Aiming at the low accuracy problem of parameter identification by the current intelligent optimization algorithm in a PV model, this paper improves the basic wolf pack algorithm and puts forward a novel drunken adaptive walking chaotic wolf pack algorithm, which is named the DCWPA for short. The DCWPA uses the chaotic map sequence to initialize the population, thus to improve the diversity of the initial population. It adopts the walking direction mechanism based on the drunk walking model and the adaptive walking step size to increase the randomness of walking, enhance the individual’s ability to explore and develop and improve the ability of algorithm optimization.

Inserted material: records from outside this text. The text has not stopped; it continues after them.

-- ==== Sys2Proof/Laws/Frame.lean ====
section
/-! SUPPORT. What each shared operation leaves alone: one lemma for each block it does not change. -/

set_option linter.unusedTactic false
set_option linter.unnecessarySeqFocus false
set_option linter.unreachableTactic false
set_option linter.unusedSimpArgs false

namespace Sys2Proof.Laws

-- One theorem after the other: the threads of many at once reserve more memory than a check may use.
set_option Elab.async false

open Sys2Proof.Machine

/-- What every item keeps, the whole list keeps. -/
theorem each_proj {α β : Type} (g : Chip → β) (f : α → Chip → Chip) (h : ∀ a c, g (f a c) = g c) (l : List α)
    (c : Chip) : g (each f l c) = g c := by
  unfold each
  induction l generalizing c with
  | nil => rfl
  | cons a l ih => rw [List.foldl_cons, ih, h]

/-- What every port keeps, all three keep. -/
theorem eachPort_proj {β : Type} (g : Chip → β) (f : Port → Chip → Chip) (h : ∀ p c, g (f p c) = g c) (c : Chip) :
    g (eachPort f c) = g c := by
  unfold eachPort; rw [h, h, h]

@[simp] theorem sendPort_ports (p : Port) (f : PFrame) (c : Chip) : (sendPort p f c).ports = c.ports := by
  unfold sendPort; (try dsimp only); (repeat' split) <;> simp
@[simp] theorem sendPort_map (p : Port) (f : PFrame) (c : Chip) : (sendPort p f c).map = c.map := by
  unfold sendPort; (try dsimp only); (repeat' split) <;> simp
@[simp] theorem sendPort_hold (p : Port) (f : PFrame) (c : Chip) : (sendPort p f c).hold = c.hold := by
  unfold sendPort; (try dsimp only); (repeat' split) <;> simp
@[simp] theorem sendPort_arb (p : Port) (f : PFrame) (c : Chip) : (sendPort p f c).arb = c.arb := by
  unfold sendPort; (try dsimp only); (repeat' split) <;> simp
@[simp] theorem sendPort_pool (p : Port) (f : PFrame) (c : Chip) : (sendPort p f c).pool = c.pool := by
  unfold sendPort; (try dsimp only); (repeat' split) <;> simp
@[simp] theorem sendPort_mlink (p : Port) (f : PFrame) (c : Chip) : (sendPort p f c).mlink = c.mlink := by
  unfold sendPort; (try dsimp only); (repeat' split) <;> simp
@[simp] theorem sendPort_cfg (p : Port) (f : PFrame) (c : Chip) : (sendPort p f c).cfg = c.cfg := by
  unfold sendPort; (try dsimp only); (repeat' split) <;> simp
@[simp] theorem sendPort_ctl (p : Port) (f : PFrame) (c : Chip) : (sendPort p f c).ctl = c.ctl := by
  unfold sendPort; (try dsimp only); (repeat' split) <;> simp
@[simp] theorem sendPort_free (p : Port) (f : PFrame) (c : Chip) : (sendPort p f c).free = c.free := by
  unfold sendPort; (try dsimp only); (repeat' split) <;> simp

@[simp] theorem sendMedia_ports (f : MFrame) (c : Chip) : (sendMedia f c).ports = c.ports := by
  unfold sendMedia; (try dsimp only); (repeat' split) <;> simp
@[simp] theorem sendMedia_map (f : MFrame) (c : Chip) : (sendMedia f c).map = c.map := by
  unfold sendMedia; (try dsimp only); (repeat' split) <;> simp
@[simp] theorem sendMedia_hold (f : MFrame) (c : Chip) : (sendMedia f c).hold = c.hold := by
  unfold sendMedia; (try dsimp only); (repeat' split) <;> simp
@[simp] theorem sendMedia_arb (f : MFrame) (c : Chip) : (sendMedia f c).arb = c.arb := by
  unfold sendMedia; (try dsimp only); (repeat' split) <;> simp
@[simp] theorem sendMedia_pool (f : MFrame) (c : Chip) : (sendMedia f c).pool = c.pool := by
  unfold sendMedia; (try dsimp only); (repeat' split) <;> simp
@[simp] theorem sendMedia_mlink (f : MFrame) (c : Chip) : (sendMedia f c).mlink = c.mlink := by
  unfold sendMedia; (try dsimp only); (repeat' split) <;> simp
@[simp] theorem sendMedia_cfg (f : MFrame) (c : Chip) : (sendMedia f c).cfg = c.cfg := by
  unfold sendMedia; (try dsimp only); (repeat' split) <;> simp
@[simp] theorem sendMedia_ctl (f : MFrame) (c : Chip) : (sendMedia f c).ctl = c.ctl := by
  unfold sendMedia; (try dsimp only); (repeat' split) <;> simp
@[simp] theorem sendMedia_free (f : MFrame) (c : Chip) : (sendMedia f c).free = c.free := by
  unfold sendMedia; (try dsimp only); (repeat' split) <;> simp

@[simp] theorem setRecord_map (p : Port) (t : Tag) (r : Option Record) (c : Chip) : (setRecord p t r c).map = c.map := by
  unfold setRecord; rfl
@[simp] theorem setRecord_hold (p : Port) (t : Tag) (r : Option Record) (c : Chip) : (setRecord p t r c).hold = c.hold := by
  unfold setRecord; rfl
@[simp] theorem setRecord_arb (p : Port) (t : Tag) (r : Option Record) (c : Chip) : (setRecord p t r c).arb = c.arb := by
  unfold setRecord; rfl
@[simp] theorem setRecord_pool (p : Port) (t : Tag) (r : Option Record) (c : Chip) : (setRecord p t r c).pool = c.pool := by
  unfold setRecord; rfl
@[simp] theorem setRecord_mlink (p : Port) (t : Tag) (r : Option Record) (c : Chip) : (setRecord p t r c).mlink = c.mlink := by
  unfold setRecord; rfl
@[simp] theorem setRecord_cfg (p : Port) (t : Tag) (r : Option Record) (c : Chip) : (setRecord p t r c).cfg = c.cfg := by
  unfold setRecord; rfl
@[simp] theorem setRecord_ctl (p : Port) (t : Tag) (r : Option Record) (c : Chip) : (setRecord p t r c).ctl = c.ctl := by
  unfold setRecord; rfl
@[simp] theorem setRecord_sent (p : Port) (t : Tag) (r : Option Record) (c : Chip) : (setRecord p t r c).sent = c.sent := by
  unfold setRecord; rfl
@[simp] theorem setRecord_free (p : Port) (t : Tag) (r : Option Record) (c : Chip) : (setRecord p t r c).free = c.free := by
  unfold setRecord; rfl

It also designs the judgment conditions for half siege in order to accelerate the convergence of the algorithm and improve the speed of the algorithm. In the iterative process, according to the change of the optimal solution, the Hamming Distance is used to judge the similarity of individuals in the population, and the individuals of the population are constantly updated to avoid the algorithm from stopping evolution prematurely due to falling into local optimization. This paper selects eight standard test functions (Benchmark) with different characteristics to verify the performance of the DCWPA algorithm for continuous optimization and uses it for parameter identification of a single-diode five-parameter model, a double-diode seven-parameter model and a photovoltaic module model. The results show that the DCWPA has stronger optimization ability in high-dimensional complex continuous reading space and can accurately and reliably identify the model parameters of photovoltaic modules. This research provides a new idea and method for solving the parameter identification problem of a PV module model.

Although the DCWPA shows better performance in PV module model parameter identification, there are still some works that need further improvement. First, whether the proposed method still has good performance for complex PV module models requires continued validation and research. In addition, in terms of the DCWPA algorithm, too many parameters and complex algorithm processes still need to be solved in the next step. Finally, the method should be further extended to other practical engineering problems.